Сейчас я слишком уязвима, я еще не успела отойти от стычки со Степаном, и единственное, чего мне хочется — это почувствовать Никиту. Чтобы он стер прикосновения чужого мужчины.

Поднимаю лицо, нахожу мягкие, нежные губы и целую.

Глава 28

Никита

Я не знаю, почему не сплю.

Я не знаю, почему жду ее возвращения.

Я не знаю, почему мне не дает покоя тот факт, что уже два часа ночи, а ее до сих пор нет дома.

Сажусь на диван и укладываю рядом ногу. Как же задолбала эта немощность. Хочется помесить грушу, потягать железо, а не смотреть десятую по счету документалку про животных.

Женька и Сашка уснули, а мне не спится. Захожу в комнату и смотрю на них.

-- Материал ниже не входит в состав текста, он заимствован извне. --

-- ==== Sys2Proof/Laws/Shared.lean ====
section
/-!
SUPPORT. Tables of the state read what was set; the parts that the operations shared by every block leave as they are.
-/

set_option Elab.async false

namespace Sys2Proof.Machine

open Sys2Proof

/-! ### Setting and reading an entry -/

/-- A table reads what was set at a key, and elsewhere what it read before. -/
theorem tget_tset {α : Type} [DecidableEq α] (t : Tbl α) (k j : Nat) (v d : α) :
    tget (tset t k v d) j d = if j = k then v else tget t j d := by
  split
  · rename_i h; subst h; exact tget_tset_same t _ v d
  · rename_i h; exact tget_tset_ne t v d d h

@[simp] theorem State.port_setPort (s : State) (k j : Nat) (x : Port) :
    (s.setPort k x).port j = if j = k then x else s.port j := tget_tset _ k j x _

theorem State.port_congr {s t : State} (h : t.ports = s.ports) (k : Nat) : t.port k = s.port k := by
  unfold State.port; rw [h]

@[simp] theorem State.queue_setQueue (s : State) (k j : Nat) (x : Queue) :
    (s.setQueue k x).queue j = if j = k then x else s.queue j := tget_tset _ k j x _

theorem State.queue_congr {s t : State} (h : t.hst = s.hst) (k : Nat) : t.queue k = s.queue k := by
  unfold State.queue; rw [h]

@[simp] theorem State.fn_setFn (s : State) (k j : Nat) (x : KFunc) :
    (s.setFn k x).fn j = if j = k then x else s.fn j := tget_tset _ k j x _

theorem State.fn_congr {s t : State} (h : t.kpr = s.kpr) (k : Nat) : t.fn k = s.fn k := by
  unfold State.fn; rw [h]

@[simp] theorem State.chan_setChan (s : State) (k j : Nat) (x : Chan) :
    (s.setChan k x).chan j = if j = k then x else s.chan j := tget_tset _ k j x _

theorem State.chan_congr {s t : State} (h : t.pln = s.pln) (k : Nat) : t.chan k = s.chan k := by
  unfold State.chan; rw [h]

@[simp] theorem State.slot_setSlot (s : State) (k j : Nat) (x : Slot) :
    (s.setSlot k x).slot j = if j = k then x else s.slot j := tget_tset _ k j x _

theorem State.slot_congr {s t : State} (h : t.cnd = s.cnd) (k : Nat) : t.slot k = s.slot k := by
  unfold State.slot; rw [h]

@[simp] theorem State.stream_setStream (s : State) (k j : Nat) (x : Stream) :
    (s.setStream k x).stream j = if j = k then x else s.stream j := tget_tset _ k j x _

theorem State.stream_congr {s t : State} (h : t.svi = s.svi) (k : Nat) : t.stream k = s.stream k := by
  unfold State.stream; rw [h]

@[simp] theorem State.prog_setProg (s : State) (k j : Nat) (x : Prog) :
    (s.setProg k x).prog j = if j = k then x else s.prog j := tget_tset _ k j x _

theorem State.prog_congr {s t : State} (h : t.gal = s.gal) (k : Nat) : t.prog k = s.prog k := by
  unfold State.prog; rw [h]

@[simp] theorem State.vec_setVec (s : State) (k j : Nat) (x : Vec) :
    (s.setVec k x).vec j = if j = k then x else s.vec j := tget_tset _ k j x _

theorem State.vec_congr {s t : State} (h : t.hst = s.hst) (k : Nat) : t.vec k = s.vec k := by
  unfold State.vec; rw [h]

@[simp] theorem State.mbox_setMbox (s : State) (k j : Nat) (x : Mbox) :
    (s.setMbox k x).mbox j = if j = k then x else s.mbox j := tget_tset _ k j x _

theorem State.mbox_congr {s t : State} (h : t.hst = s.hst) (k : Nat) : t.mbox k = s.mbox k := by
  unfold State.mbox; rw [h]

@[simp] theorem State.group_setGroup (s : State) (k j : Nat) (x : Group) :
    (s.setGroup k x).group j = if j = k then x else s.group j := tget_tset _ k j x _

theorem State.group_congr {s t : State} (h : t.cnd = s.cnd) (k : Nat) : t.group k = s.group k := by
  unfold State.group; rw [h]

@[simp] theorem State.keeper_setKeeper (s : State) (k j : Nat) (x : Keeper) :
    (s.setKeeper k x).keeper j = if j = k then x else s.keeper j := tget_tset _ k j x _

theorem State.keeper_congr {s t : State} (h : t.kpr = s.kpr) (k : Nat) : t.keeper k = s.keeper k := by
  unfold State.keeper; rw [h]

@[simp] theorem State.canCtl_setCan (s : State) (k j : Nat) (x : CanCtl) :
    (s.setCan k x).canCtl j = if j = k then x else s.canCtl j := tget_tset _ k j x _

theorem State.canCtl_congr {s t : State} (h : t.can = s.can) (k : Nat) : t.canCtl k = s.canCtl k := by
  unfold State.canCtl; rw [h]

@[simp] theorem State.input_setInput (s : State) (k j : Nat) (x : BinIn) :
    (s.setInput k x).input j = if j = k then x else s.input j := tget_tset _ k j x _

theorem State.input_congr {s t : State} (h : t.bin = s.bin) (k : Nat) : t.input k = s.input k := by
  unfold State.input; rw [h]

@[simp] theorem State.func_setFunc (s : State) (k j : Nat) (x : Func) :
    (s.setFunc k x).func j = if j = k then x else s.func j := tget_tset _ k j x _

theorem State.func_congr {s t : State} (h : t.hst = s.hst) (k : Nat) : t.func k = s.func k := by
  unfold State.func; rw [h]

@[simp] theorem State.key_setKey (s : State) (k j : Nat) (x : KeySlot) :
    (s.setKey k x).key j = if j = k then x else s.key j := tget_tset _ k j x _

theorem State.key_congr {s t : State} (h : t.lmp = s.lmp) (k : Nat) : t.key k = s.key k := by
  unfold State.key; rw [h]

@[simp] theorem State.prfCtr_setPrf (s : State) (k j : Nat) (x : PrfCtr) :
    (s.setPrf k x).prfCtr j = if j = k then x else s.prfCtr j := tget_tset _ k j x _

theorem State.prfCtr_congr {s t : State} (h : t.prf = s.prf) (k : Nat) : t.prfCtr k = s.prfCtr k := by
  unfold State.prfCtr; rw [h]

@[simp] theorem State.pubSt_setPub (s : State) (k j : Nat) (x : PubSt) :
    (s.setPub k x).pubSt j = if j = k then x else s.pubSt j := tget_tset _ k j x _

theorem State.pubSt_congr {s t : State} (h : t.pub = s.pub) (k : Nat) : t.pubSt k = s.pubSt k := by
  unfold State.pubSt; rw [h]

@[simp] theorem State.asymOf_setAsym (s : State) (k j : Nat) (x : Asym) :
    (s.setAsym k x).asymOf j = if j = k then x else s.asymOf j := tget_tset _ k j x _

theorem State.asymOf_congr {s t : State} (h : t.bcn = s.bcn) (k : Nat) : t.asymOf k = s.asymOf k := by
  unfold State.asymOf; rw [h]

@[simp] theorem State.rd_wr (s : State) (a b : Nat) (v : Word) : (s.wr a v).rd b = if b = a then v else s.rd b := by
  split
  · rename_i h; subst h; exact State.rd_wr_same s _ v
  · rename_i h; exact State.rd_wr_ne s v h

/-! ### What the shared operations leave -/

/-- Where `State.count` changes nothing. -/
theorem State.count_same (s : State) (a : Nat) {u : Part}
    (h : u ∉ ([.regs] : List Part)) : u.same s (s.count a) :=
  (State.count_fr (Fr.refl s) (List.Subset.refl _)).same h

@[simp] theorem State.count_pending (s : State) (a : Nat) : (s.count a).pending = s.pending :=
  State.count_same s a (u := .pending) (by decide)
@[simp] theorem State.count_out (s : State) (a : Nat) : (s.count a).out = s.out :=
  State.count_same s a (u := .out) (by decide)
@[simp] theorem State.count_readData (s : State) (a : Nat) : (s.count a).readData = s.readData :=
  State.count_same s a (u := .readData) (by decide)
@[simp] theorem State.count_cmds (s : State) (a : Nat) : (s.count a).cmds = s.cmds :=
  State.count_same s a (u := .cmds) (by decide)
@[simp] theorem State.count_once (s : State) (a : Nat) : (s.count a).once = s.once :=
  State.count_same s a (u := .once) (by decide)
@[simp] theorem State.count_time (s : State) (a : Nat) : (s.count a).time = s.time :=
  State.count_same s a (u := .time) (by decide)
@[simp] theorem State.count_glb (s : State) (a : Nat) : (s.count a).glb = s.glb :=
  State.count_same s a (u := .glb) (by decide)
@[simp] theorem State.count_pwr (s : State) (a : Nat) : (s.count a).pwr = s.pwr :=
  State.count_same s a (u := .pwr) (by decide)
@[simp] theorem State.count_log (s : State) (a : Nat) : (s.count a).log = s.log :=
  State.count_same s a (u := .log) (by decide)
@[simp] theorem State.count_evt (s : State) (a : Nat) : (s.count a).evt = s.evt :=
  State.count_same s a (u := .evt) (by decide)
@[simp] theorem State.count_img (s : State) (a : Nat) : (s.count a).img = s.img :=
  State.count_same s a (u := .img) (by decide)
@[simp] theorem State.count_bcn (s : State) (a : Nat) : (s.count a).bcn = s.bcn :=
  State.count_same s a (u := .bcn) (by decide)
@[simp] theorem State.count_ports (s : State) (a : Nat) : (s.count a).ports = s.ports :=
  State.count_same s a (u := .ports) (by decide)
@[simp] theorem State.count_rdg (s : State) (a : Nat) : (s.count a).rdg = s.rdg :=
  State.count_same s a (u := .rdg) (by decide)
@[simp] theorem State.count_cdv (s : State) (a : Nat) : (s.count a).cdv = s.cdv :=
  State.count_same s a (u := .cdv) (by decide)
@[simp] theorem State.count_bin (s : State) (a : Nat) : (s.count a).bin = s.bin :=
  State.count_same s a (u := .bin) (by decide)
@[simp] theorem State.count_can (s : State) (a : Nat) : (s.count a).can = s.can :=
  State.count_same s a (u := .can) (by decide)
@[simp] theorem State.count_prf (s : State) (a : Nat) : (s.count a).prf = s.prf :=
  State.count_same s a (u := .prf) (by decide)
@[simp] theorem State.count_pln (s : State) (a : Nat) : (s.count a).pln = s.pln :=
  State.count_same s a (u := .pln) (by decide)
@[simp] theorem State.count_svi (s : State) (a : Nat) : (s.count a).svi = s.svi :=
  State.count_same s a (u := .svi) (by decide)
@[simp] theorem State.count_cnd (s : State) (a : Nat) : (s.count a).cnd = s.cnd :=
  State.count_same s a (u := .cnd) (by decide)
@[simp] theorem State.count_lmp (s : State) (a : Nat) : (s.count a).lmp = s.lmp :=
  State.count_same s a (u := .lmp) (by decide)
@[simp] theorem State.count_hst (s : State) (a : Nat) : (s.count a).hst = s.hst :=
  State.count_same s a (u := .hst) (by decide)
@[simp] theorem State.count_kpr (s : State) (a : Nat) : (s.count a).kpr = s.kpr :=
  State.count_same s a (u := .kpr) (by decide)
@[simp] theorem State.count_gal (s : State) (a : Nat) : (s.count a).gal = s.gal :=
  State.count_same s a (u := .gal) (by decide)
@[simp] theorem State.count_pub (s : State) (a : Nat) : (s.count a).pub = s.pub :=
  State.count_same s a (u := .pub) (by decide)
@[simp] theorem State.count_pair (s : State) (a : Nat) : (s.count a).pair = s.pair :=
  State.count_same s a (u := .pair) (by decide)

Сын Инги во время сна кажется совсем мальчишкой, хотя в обычной жизни часто храбрится и делает вид, что старше, чем есть. Хороший у нее пацан. Жаль, что растет без отца. Не могу больше бороться с желанием покурить, поэтому обуваюсь и выхожу на лестничную клетку. Дымить в квартире не хочу — единственный балкон находится в той комнате, где спят дети.

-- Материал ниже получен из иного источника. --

-- ==== Sys2Proof/Laws/PerInstr.lean ====
section
/-!
SUPPORT. The statement made per instruction: where a row of the table is a command of a command register, its code fits
the code field and its register lies at an aligned address of PF0's map or of a virtual function's BAR (R8, R36, R37,
R471, R472).
-/

set_option Elab.async false

namespace Sys2Proof.Laws

open Sys2Proof.Machine

/-- The command's code is not 0 and fits bits [7:0]; its register is an aligned address of PF0's map, or VF_CMD. -/
def CommandCodes.Statement (i : Instr) : Prop :=
  ∀ (r code : Nat) (rsv : BitVec 8), commandOf i = some (r, code, rsv) →
    0 < code ∧ code < 256 ∧ r % 4 = 0 ∧ (r < 0x4000000 ∨ ∃ v : Fin 256, r = vfBase v.val + 4)

/-- A row that is no command of a command register. -/
theorem CommandCodes.of_none {i : Instr} (h : commandOf i = none) : CommandCodes.Statement i := by
  intro r code rsv e
  rw [h] at e
  cases e

/-- A row that is a command of a register of PF0's map. -/
theorem CommandCodes.of_pf0 {i : Instr} (q k : Nat) (v : BitVec 8) (h : commandOf i = some (q, k, v)) (hk : 0 < k)
    (hk' : k < 256) (ha : q % 4 = 0) (hq : q < 0x4000000) : CommandCodes.Statement i := by
  intro r code rsv e
  rw [h] at e
  cases e
  exact ⟨hk, hk', ha, .inl hq⟩

/-- A row that is a command of VF_CMD. -/
theorem CommandCodes.of_vf {i : Instr} (w : Fin 256) (k : Nat) (v : BitVec 8)
    (h : commandOf i = some (vfBase w.val + 4, k, v)) (hk : 0 < k) (hk' : k < 256) : CommandCodes.Statement i := by
  intro r code rsv e
  rw [h] at e
  cases e
  refine ⟨hk, hk', ?_, .inr ⟨w, rfl⟩⟩
  simp only [vfBase]
  omega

Открываю окно и закуриваю. Выкуриваю половину сигареты, как вдруг перед подъездом тормозит представительская тачка и оттуда практически выпадает Инга. Этот ее боров следует за ней и начинает откровенно приставать.

Дальше действую не задумываясь, потому что вообще не понятно, как вступиться за честь девушки, когда у тебя минус одна нога и минус одна рука. К тому же голова гудит и днем и ночью.

Все это ничто, когда перед глазами возникает красная пелена.

Разина жмется ко мне, явно боясь этого Степана, что злит меня еще больше. Дура! Нахрена села к нему в тачку, раз боишься? Нахрена работаешь с ним? Развернулась и ушла!

Возле лифта она пытается накинуть на меня свое пальто, а мне хочется попросить ее, чтобы вообще не касалась меня, иначе сорвусь и со злости вытрахаю ее прямо тут, посреди нашего подъезда, в котором живут в основном благочестивые бабули, видавшие динозавров.

Когда лифт останавливается и вырубается свет, я закрываю глаза, потому что понимаю: моя выдержка разваливается в руины.

И, будто предчувствуя это, Инга подается вперед и целует меня. Сразу глубоко и чувственно. Вжимается в меня, будто все, что нужно сейчас — это именно я. Будто я один могу защитить ее от целого мира.

Притягиваю ее к себе за талию и прижимаю крепче. Целую так же неистово, как и она меня. Прикусываю за губу. Мне хочется поднять ее под бедра и припечатать к стене, чтобы выбивать из нее все стоны, которые припасены для других мужиков.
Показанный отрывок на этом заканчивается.